Collocation defines a sequence of words or terms that co-occur more often than would be expected by chance. I generate bi- and trigram word collocations, which mean ‘2-word strings’ and ‘3-word strings’. My issue here is whether or not to use stopword filtering. Here are the results of the word collocation function on the same WikiPedia page, the 1st list being the bigram collocations, the 2nd being the trigrams.
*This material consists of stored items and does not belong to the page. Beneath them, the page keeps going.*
-- ==== Sys2Proof/Certificates/Slice0/Obligations.lean ====
section
/-! DEFINITION. The statements for the provers. -/

open Sys2Proof Sys2Proof.Machine

/-! ## Scalar and control instructions -/

/-- R81 (with R67, R77, R80, R110): `nop`, `add`, `sub`, `mul`, `div` and `divu` complete on every strand that issues,
with the result that R81 states on two's-complement values, and nothing else changes.

R81: the bitwise and shift instructions; a shift is by b[5:0], and `sra` fills with the sign.

R81: comparisons, signed minimum and maximum, and `lui`. The model's own readings and choices behind it: log entry
90. -/
def Obligations.ScalarResults : Prop :=
  (∀ (c : CoreId) (t : StrandId) (w : SWord) (s : State), s.issues c t = true →
    let a := s.sreg c t w.sa
    let b := s.operandB c t w
    let ip := (s.strand c t).ip + 8
    let mis := w.rsv != 0
    (∃ u, exec (.nop c t w) s = .next u ∧ s.scalarDone u c t 0 0 ip mis) ∧
    (∃ u, exec (.add c t w) s = .next u ∧ s.scalarDone u c t w.sd (BitVec.ofInt 64 (a.toInt + b.toInt)) ip mis) ∧
    (∃ u, exec (.sub c t w) s = .next u ∧ s.scalarDone u c t w.sd (BitVec.ofInt 64 (a.toInt - b.toInt)) ip mis) ∧
    (∃ u, exec (.mul c t w) s = .next u ∧ s.scalarDone u c t w.sd (BitVec.ofInt 64 (a.toInt * b.toInt)) ip mis) ∧
    (∃ u, exec (.div c t w) s = .next u ∧ s.scalarDone u c t w.sd
      (if b = 0 then BitVec.allOnes 64 else BitVec.ofInt 64 (a.toInt.tdiv b.toInt)) ip mis) ∧
    (∃ u, exec (.divu c t w) s = .next u ∧ s.scalarDone u c t w.sd
      (if b = 0 then BitVec.allOnes 64 else BitVec.ofNat 64 (a.toNat / b.toNat)) ip mis)) ∧
  (∀ (c : CoreId) (t : StrandId) (w : SWord) (s : State), s.issues c t = true →
    let a := s.sreg c t w.sa
    let b := s.operandB c t w
    let n := b.toNat % 64
    let ip := (s.strand c t).ip + 8
    let mis := w.rsv != 0
    (∃ u, exec (.andI c t w) s = .next u ∧ ∃ v, s.scalarDone u c t w.sd v ip mis ∧
      ∀ i, v.getLsbD i = (a.getLsbD i && b.getLsbD i)) ∧
    (∃ u, exec (.orI c t w) s = .next u ∧ ∃ v, s.scalarDone u c t w.sd v ip mis ∧
      ∀ i, v.getLsbD i = (a.getLsbD i || b.getLsbD i)) ∧
    (∃ u, exec (.xorI c t w) s = .next u ∧ ∃ v, s.scalarDone u c t w.sd v ip mis ∧
      ∀ i, v.getLsbD i = (a.getLsbD i ^^ b.getLsbD i)) ∧
    (∃ u, exec (.shl c t w) s = .next u ∧ s.scalarDone u c t w.sd (BitVec.ofNat 64 (a.toNat * 2 ^ n)) ip mis) ∧
    (∃ u, exec (.shr c t w) s = .next u ∧ s.scalarDone u c t w.sd (BitVec.ofNat 64 (a.toNat / 2 ^ n)) ip mis) ∧
    (∃ u, exec (.sra c t w) s = .next u ∧ s.scalarDone u c t w.sd (BitVec.ofInt 64 (a.toInt / 2 ^ n)) ip mis)) ∧
  (∀ (c : CoreId) (t : StrandId) (w : SWord) (s : State), s.issues c t = true →
    let a := s.sreg c t w.sa
    let b := s.operandB c t w
    let ip := (s.strand c t).ip + 8
    let mis := w.rsv != 0
    (∃ u, exec (.slt c t w) s = .next u ∧ s.scalarDone u c t w.sd (if a.toInt < b.toInt then 1 else 0) ip mis) ∧
    (∃ u, exec (.sltu c t w) s = .next u ∧ s.scalarDone u c t w.sd (if a.toNat < b.toNat then 1 else 0) ip mis) ∧
    (∃ u, exec (.minI c t w) s = .next u ∧
      s.scalarDone u c t w.sd (BitVec.ofInt 64 (min a.toInt b.toInt)) ip mis) ∧
    (∃ u, exec (.maxI c t w) s = .next u ∧
      s.scalarDone u c t w.sd (BitVec.ofInt 64 (max a.toInt b.toInt)) ip mis) ∧
    (∃ u, exec (.lui c t w) s = .next u ∧
      s.scalarDone u c t w.sd (BitVec.ofNat 64 (2 ^ 32 * w.imm.toNat + a.toNat % 2 ^ 32)) ip mis))

/-- R82: a branch goes to its own address + 8 × imm when its comparison of Sa and Sb holds, else to the next word.

R82, R83, R84, R74, R79: `jal` and `jr` write the return address and jump (bits [2:0] of a target are ignored, R77);
`srd` reads a special value, zero with a misfit where none is listed, and reading rstat clears it; `cend` ends the
strand's work; `trel` empties the tiles of its mask; a reserved opcode is a `nop` that counts as a misfit. The
model's own readings and choices behind it: log entry 90. -/
def Obligations.ControlInstructions : Prop :=
  (∀ (c : CoreId) (t : StrandId) (w : SWord) (s : State), s.issues c t = true →
    let a := s.sreg c t w.sa
    let b := s.sreg c t w.sb
    let ip := (s.strand c t).ip
    let target := align8 (BitVec.ofInt 64 (ip.toInt + 8 * w.imm.toInt))
    let mis := w.rsv != 0
    (∃ u, exec (.beq c t w) s = .next u ∧ s.scalarDone u c t 0 0 (if a = b then target else ip + 8) mis) ∧
    (∃ u, exec (.bne c t w) s = .next u ∧ s.scalarDone u c t 0 0 (if a = b then ip + 8 else target) mis) ∧
    (∃ u, exec (.blt c t w) s = .next u ∧ s.scalarDone u c t 0 0 (if a.toInt < b.toInt then target else ip + 8) mis) ∧
    (∃ u, exec (.bge c t w) s = .next u ∧ s.scalarDone u c t 0 0 (if b.toInt ≤ a.toInt then target else ip + 8) mis) ∧
    (∃ u, exec (.bltu c t w) s = .next u ∧ s.scalarDone u c t 0 0 (if a.toNat < b.toNat then target else ip + 8) mis)) ∧
  (∀ (c : CoreId) (t : StrandId) (w : SWord) (s : State), s.issues c t = true →
    let ip := (s.strand c t).ip
    let mis := w.rsv != 0
    (∃ u, exec (.jal c t w) s = .next u ∧
      s.scalarDone u c t w.sd (ip + 8) (align8 (BitVec.ofInt 64 (ip.toInt + 8 * w.imm.toInt))) mis) ∧
    (∃ u, exec (.jr c t w) s = .next u ∧
      s.scalarDone u c t w.sd (ip + 8) (align8 (BitVec.ofInt 64 ((s.sreg c t w.sa).toInt + w.imm.toInt))) mis) ∧
    (∃ u, exec (.srd c t w) s = .next u ∧
      s.wrote u c t w.sd ((s.special c t (w.imm.toNat % 256)).getD 0) ∧
      u.strand c t = { s.strand c t with
        ip := ip + 8, regs := (u.strand c t).regs,
        rstat := if w.imm.toNat % 256 = 10 then 0 else (s.strand c t).rstat } ∧
      s.coresFrame u c t (mis || decide (11 < w.imm.toNat % 256)) id ∧ s.sameButCores u) ∧
    (∃ u, exec (.cend c t w) s = .next u ∧
      u.strand c t = { s.strand c t with ip := ip + 8, atEnd := true } ∧
      s.coresFrame u c t mis id ∧ s.sameButCores u) ∧
    ((∀ n, n < 32 → w.imm.getLsbD n = true → s.tileBusy c t n = false) →
      ∃ u, exec (.trel c t w) s = .next u ∧ s.movedOn u c t 8 ∧ s.coresFrame u c t mis (s.regsBack c) ∧
        s.sameButCores u ∧
        (∀ k, (u.core c).regs.mark k = if k < 32 ∧ w.imm.getLsbD k = true then {} else (s.core c).regs.mark k) ∧
        (∀ n b, b < 512 → (u.core c).regs.byte n b =
          if n < 256 ∧ w.imm.getLsbD (n / 8) = true then 0 else (s.core c).regs.byte n b) ∧
        (∀ k, SMap.get 0 (u.core c).regs.wcnt k =
          if k < 32 ∧ w.imm.getLsbD k = true then SMap.get 0 (s.core c).regs.wcnt k + 1
          else SMap.get 0 (s.core c).regs.wcnt k)) ∧
    (∀ op rest, isReservedOp op.toNat = true →
      ∃ u, exec (.reservedOpcode c t op rest) s = .next u ∧ s.misfitNop u c t 8))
Example without stopword filtering:

>>> wordCollo(cyttron.wikiTxt,10,clean=False)
['such as', 'cell death', 'of the', 'due to', 'leads to', 'programmed cell',
'has been', 'bone marrow', 'have been', 'an increase']
['adp ribose polymerase', 'amino acid composition', 'anatomist walther flemming',
'boston biologist robert', 'break itself down', 'combining forms preceded',
'count falls below', 'german scientist carl', 'homologous antagonist killer',
'mdm2 complexes displaces']

Example with stopword filtering:

>>> wordCollo(cyttron.wikiTxt,10,clean=True)
['cell death', 'programmed cell', 'bone marrow', 'university aberdeen',
'calcium concentration', 'adenovirus e1b', 'british journal', 'citation needed',
'highly conserved', 'nitric oxide']
['adp ribose polymerase', 'agar gel electrophoresis', 'amino acid composition',
'anatomist walther flemming', 'appearance agar gel', 'awarded sydney brenner',
'boston biologist robert', 'carl vogt first', 'ceases respire aerobically',
'closely enough warrant']

As you can see, lots of garbage in the first example, but still some collocations that do not appear in the cleaned version. Similar to the noun-extraction issue with the previous approach, I wonder if I should choose for one of the two, or combine them.

In other news

Finding Gensim has been a life-saver! Instead of using Difflib to compare two strings, I now use a proper text-similarity metric, namely cosine similarity measurement. I do so by creating a TF-IDF weighted corpus out of the (stopwords-cleaned) descriptions of ontology-terms I use, and calculating the cosine similarity between an input string and each entry in the corpus. Gensim makes this all a breeze to do. An example of the ouput:

>>> wikiGet('alzheimer')
alzheimer in wikiTxt
>>> descMatch(wikiTxt,5)
Label: Alzheimer's disease
Similarity: 0.236387
Description: A dementia that results in progressive memory loss, impaired thinking, disorientation, and changes in personality and mood starting in late middle age and leads in advanced cases to a profound decline in cognitive and physical functioning and is marked histologically by the degeneration of brain neurons especially in the cerebral cortex and by the presence of neurofibrillary tangles and plaques containing beta-amyloid. It is characterized by memory lapses, confusion, emotional instability and progressive loss of mental ability.

Label: vascular dementia
Similarity: 0.192565
Description: A dementia that involves impairments in cognitive function caused by problems in blood vessels that feed the brain.

Label: dementia
Similarity: 0.157553
Description: A cognitive disease resulting from a loss of brain function affecting memory, thinking, language, judgement and behavior.

Label: cognitive disease
Similarity: 0.13909
Description: A disease of mental health that affects cognitive functions including memory processing, perception and problem solving.

Label: encephalitis
Similarity: 0.138719
Description: Encephalitis is a nervous system infectious disease characterized as an acute inflammation of the brain. The usual cause is a viral infection, but bacteria can also cause it. Cases can range from mild to severe. For mild cases, you could have flu-like symptoms. Serious cases can cause severe headache, sudden fever, drowsiness, vomiting, confusion and seizures.

I’m not sure if the similarity numbers it produces indicate I’m doing something wrong (there’s no high similarity), but intuitively I would say the results do make sense.